During his time in Bern, Walser's style became more radical. In a more and more condensed form, he wrote "micrograms" ("Mikrogramme"), called thus because of his minuscule pencil hand that is very difficult to decipher. He wrote poems, prose, dramolets and novels, including The Robber (Der Räuber). In these texts, his playful, subjective style moved toward a higher abstraction. Many texts of that time work on multiple levels – they can be read as naive-playful Feuilleton or as highly complex montages full of allusions. Walser absorbed influences from serious literature as well as from formula fiction and retold, for example, the plot of a pulp novel in a way that the original (the title of which he never revealed) was unrecognizable. Much of his work was written during these very productive years in Bern.

1929–1956

In the beginning of 1929, Walser, who had suffered from anxieties and hallucinations for quite a time, went to the Bernese mental home Waldau, after a mental breakdown, at his sister Fani's urging. In his medical records it says: "The patient confessed hearing voices." Therefore, this can hardly be called a voluntary commitment. He was eventually diagnosed with catatonic schizophrenia. While in the mental home, his state of mind quickly returned to normal, and he went on writing and publishing. More and more, he used the way of writing he called the "pencil method": He wrote poems and prose in a diminutive Sütterlin hand, the letters of which measured about a millimeter of height by the end of that very productive phase. Werner Morlang and Bernhard Echte were the first ones who attempted to decipher these writings. In the 1990s, they published a six-volume edition, Aus dem Bleistiftgebiet ('From the pencil area'). Only when Walser was, against his will, moved to the sanatorium of Herisau in his home canton Appenzell Ausserrhoden, did he quit writing, later telling Carl Seelig, "I am not here to write, but to be mad." Another reason might have been that with the rise of the Nazis in Germany, his works could no longer be published in any case.

In 1936, his admirer Carl Seelig began to visit him.
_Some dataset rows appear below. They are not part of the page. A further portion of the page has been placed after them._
-- ==== Sys2Proof/Machine/Ops.lean ====
section
/-! DEFINITION. The operations every page shares: the health record and its encoding (R51–R53), raising an error
(R44–R46), injections (R47), the deadline model (R86–R93), and page faults (R41). -/

namespace Sys2Proof.Machine

/-- Bit `i` of a word. -/
def wbit (w : W32) (i : Nat) : Bool := w.toNat.testBit i

/-- The encoding of a health record (R51): 64 bytes, CRC last (R52). -/
def HealthRec.bytes (r : HealthRec) : List Byte :=
  withCrc (leBytes 4 r.gdid ++ leBytes 1 0x03 ++
    leBytes 1 ((if r.provisional then 1 else 0) + (if r.unsynced then 2 else 0) + (if r.late then 4 else 0)
      + (if r.injected then 8 else 0) + (if r.aggSource then 16 else 0)) ++
    leBytes 2 r.unit ++ leBytes 1 r.cls ++ leBytes 1 (r.op % 8 + 8 * (r.level % 4) + 32 * (r.verdict % 4)) ++
    leBytes 2 r.code ++ leBytes 2 r.opCode ++ leBytes 2 r.temp.toNat ++ leBytes 2 r.volt.toNat ++
    leBytes 1 r.load ++ leBytes 1 r.seq ++ leBytes 4 r.window ++ leBytes 8 r.time ++ leBytes 4 r.step ++
    padTo 20 r.detail ++ leBytes 2 r.partition ++ [0, 0])

/-- GLOBAL_GDID of a die, or the provisional ID while none is assigned (R394, R396); the tree node identifier of the
aggregator (CONFLUENCE NODE_ID). -/
def Part.gdid (p : Part) : Nat :=
  if p.isAgg then p.num 0x1048
  else if p.num 0x40 = 0xFFFFFFFF then 0xFFFE0000 + p.slot else p.num 0x40

/-- Whether the die reports under its provisional ID (R51). -/
def Part.provisional (p : Part) : Bool := !p.isAgg && decide (p.num 0x40 = 0xFFFFFFFF)

/-- The value of a temperature point, 0x8000 when invalid (R105, R418). -/
def Part.tempAt (p : Part) (i : Nat) : W16 :=
  let h := sget {} p.hpIn i
  if h.valid then h.val else 0x8000

/-- The value of a voltage point, 0 when invalid (R105, R418). -/
def Part.voltAt (p : Part) (i : Nat) : W16 :=
  let h := sget {} p.hpIn i
  if h.valid then h.val else 0

/-- The highest observation level among the engines of the die (step-record COND, R290; used for records that concern
no engine, log entry 9). -/
def Part.topLevel (p : Part) : Nat :=
  p.regs.foldl (fun m e =>
    if 0x20000 ≤ e.1 ∧ e.1 < 0x2A000 ∧ 0x40 ≤ e.1 % 0x1000 ∧ e.1 % 0x20 = 4 then max m (e.2.toNat % 4) else m) 0

/-- The number of the step running (R51): one above the last accepted marker, all ones before the first (log entry 10). -/
def Part.curStep (p : Part) : Nat :=
  if p.num 0x40054 = 0xFFFFFFFF then 0xFFFFFFFF else p.num 0x40054 + 1

/-- WINDOW_INDEX of a record (R51): the open window, or the one the schedule puts an earlier time in (log entry 172). -/
def Part.windowAt (p : Part) (time : Option Nat) : Nat :=
  let cur := p.num64 0x10B0
  match time with
  | none => cur % 4294967296
  | some t =>
    let b := p.num64 0x10A0
    let n := p.num64 0x10BC
    min cur (if t < b then n - 1 else n + (t - b) / max 1 (p.num 0x1098)) % 4294967296

/-- LOAD of a record for which the model knows no occupancy (R51): a free value of 0–200 or 0xFF, since how full a unit's
slots are comes from outside (log entry 177). -/
def freeLoad (n : Nat) : Nat :=
  let x := (Config.free32 n).toNat % 202
  if x = 201 then 0xFF else x

/-- One health record of a page (R51), emitted with the page's next SEQ. -/
def Part.report (p : Part) (path : RecPath) (page code : Nat) (a : RepArgs) : Part :=
  let h := p.hdr page
  let cls := match pageClass p.isAgg page with | some c => classCode c | none => 0
  let r : HealthRec :=
    { gdid := p.gdid, provisional := p.provisional, unsynced := p.disc.unsynced, late := a.late
      injected := a.injected, aggSource := p.isAgg, unit := a.unit, cls := cls
      op := match a.op with | some o => o | none => if p.isAgg then 0 else p.fld 0x100 0 3
      level := match a.level with | some l => l | none => if p.isAgg then 0 else p.topLevel
      verdict := a.verdict, code := cls * 256 + code, opCode := a.opCode
      temp := match a.cond with
        | some c => c.1 | none => if p.isAgg then BitVec.ofNat 16 (p.num 0x60) else p.tempAt 0
      volt := match a.cond with
        | some c => c.2 | none => if p.isAgg then BitVec.ofNat 16 (p.num 0x64) else p.voltAt 128
      load := match a.load with | some n => n | none => freeLoad p.fresh
      seq := h.seq.toNat
      window := if p.isAgg then (Config.free32 (p.fresh + 1)).toNat else p.windowAt a.time
      time := match a.time with | some t => t | none => p.now
      step := match a.step with
        | some n => n | none => if p.isAgg then 0xFFFFFFFF else p.curStep
      detail := a.detail
      partition := if p.isAgg then 0xFFFF else p.fld 0x3048 0 16 }
  let p := p.setHdr page { h with seq := h.seq + 1 }
  { p with emitted := p.emitted ++ [(path, r)], fresh := p.fresh + 2 }

/-- An ERR_STAT bit set (R46): ERR_FIRST is captured when ERR_STAT was zero, and of the bits one cycle sets the lowest is
captured. The bits that one command sets without time moving are those of one cycle (log entry 176). -/
def Part.setErr (p : Part) (page bit unit : Nat) : Part :=
  let h := p.hdr page
  let first := decide (h.errStat = 0)
  let p := p.setHdr page
    { h with
      errStat := h.errStat ||| BitVec.ofNat 32 (2 ^ bit)
      first := if first || (p.captured.contains page && decide (bit < h.first.bit)) then ⟨bit, unit, true⟩ else h.first }
  if first then { p with captured := page :: p.captured } else p

/-- The detail code of an ERR_STAT bit: bits 0–7 are details 0x01–0x08, bits 16 up are details 0x10 up (R53, R460). -/
def detailOf (bit : Nat) : Nat := if bit < 16 then bit + 1 else bit

/-- An error raised under R44: the bit is set, and one record goes out (S2 on a die, the aggregator's path there)
when the bit was clear and is not masked (R45). -/
def Part.raise (p : Part) (page bit : Nat) (a : RepArgs) : Part :=
  let h := p.hdr page
  let p' := p.setErr page bit (a.mem.getD a.unit)
  if wbit h.errStat bit || wbit h.errMask bit then p'
  else p'.report (if p.isAgg then .agg else .s2) page (detailOf bit) a

/-- An error that emits one record for every occurrence (paths S1 and AE, R456); only ERR_MASK suppresses it (R45). -/
def Part.raiseEach (p : Part) (page bit : Nat) (a : RepArgs) : Part :=
  let h := p.hdr page
  let p' := p.setErr page bit (a.mem.getD a.unit)
  if wbit h.errMask bit then p'
  else p'.report (if p.isAgg then .agg else .s1) page (detailOf bit) a

/-- Whether an injection of the common error at `bit` is armed (R47). -/
def Part.armedAt (p : Part) (page bit : Nat) : Bool := (p.hdr page).armed.toNat.testBit bit

/-- Taking an injection of the common error at `bit`, where one is armed, clears ARMED (R47). -/
def Part.takeInject (p : Part) (page bit : Nat) : Bool × Part :=
  if p.armedAt page bit then
    (true, p.modHdr page fun h => { h with armed := h.armed &&& ~~~(BitVec.ofNat 8 (2 ^ bit)) })
  else (false, p)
He later wrote a book, Wanderungen mit Robert Walser, about their talks. Seelig tried to revive interest in Walser's work by re-issuing some of his writings. After the death of Walser's brother Karl in 1943 and of his sister Lisa in 1944, Seelig became Walser's legal guardian. Though free of outward signs of mental illness for a long time, Walser was crotchety and repeatedly refused to leave the sanatorium.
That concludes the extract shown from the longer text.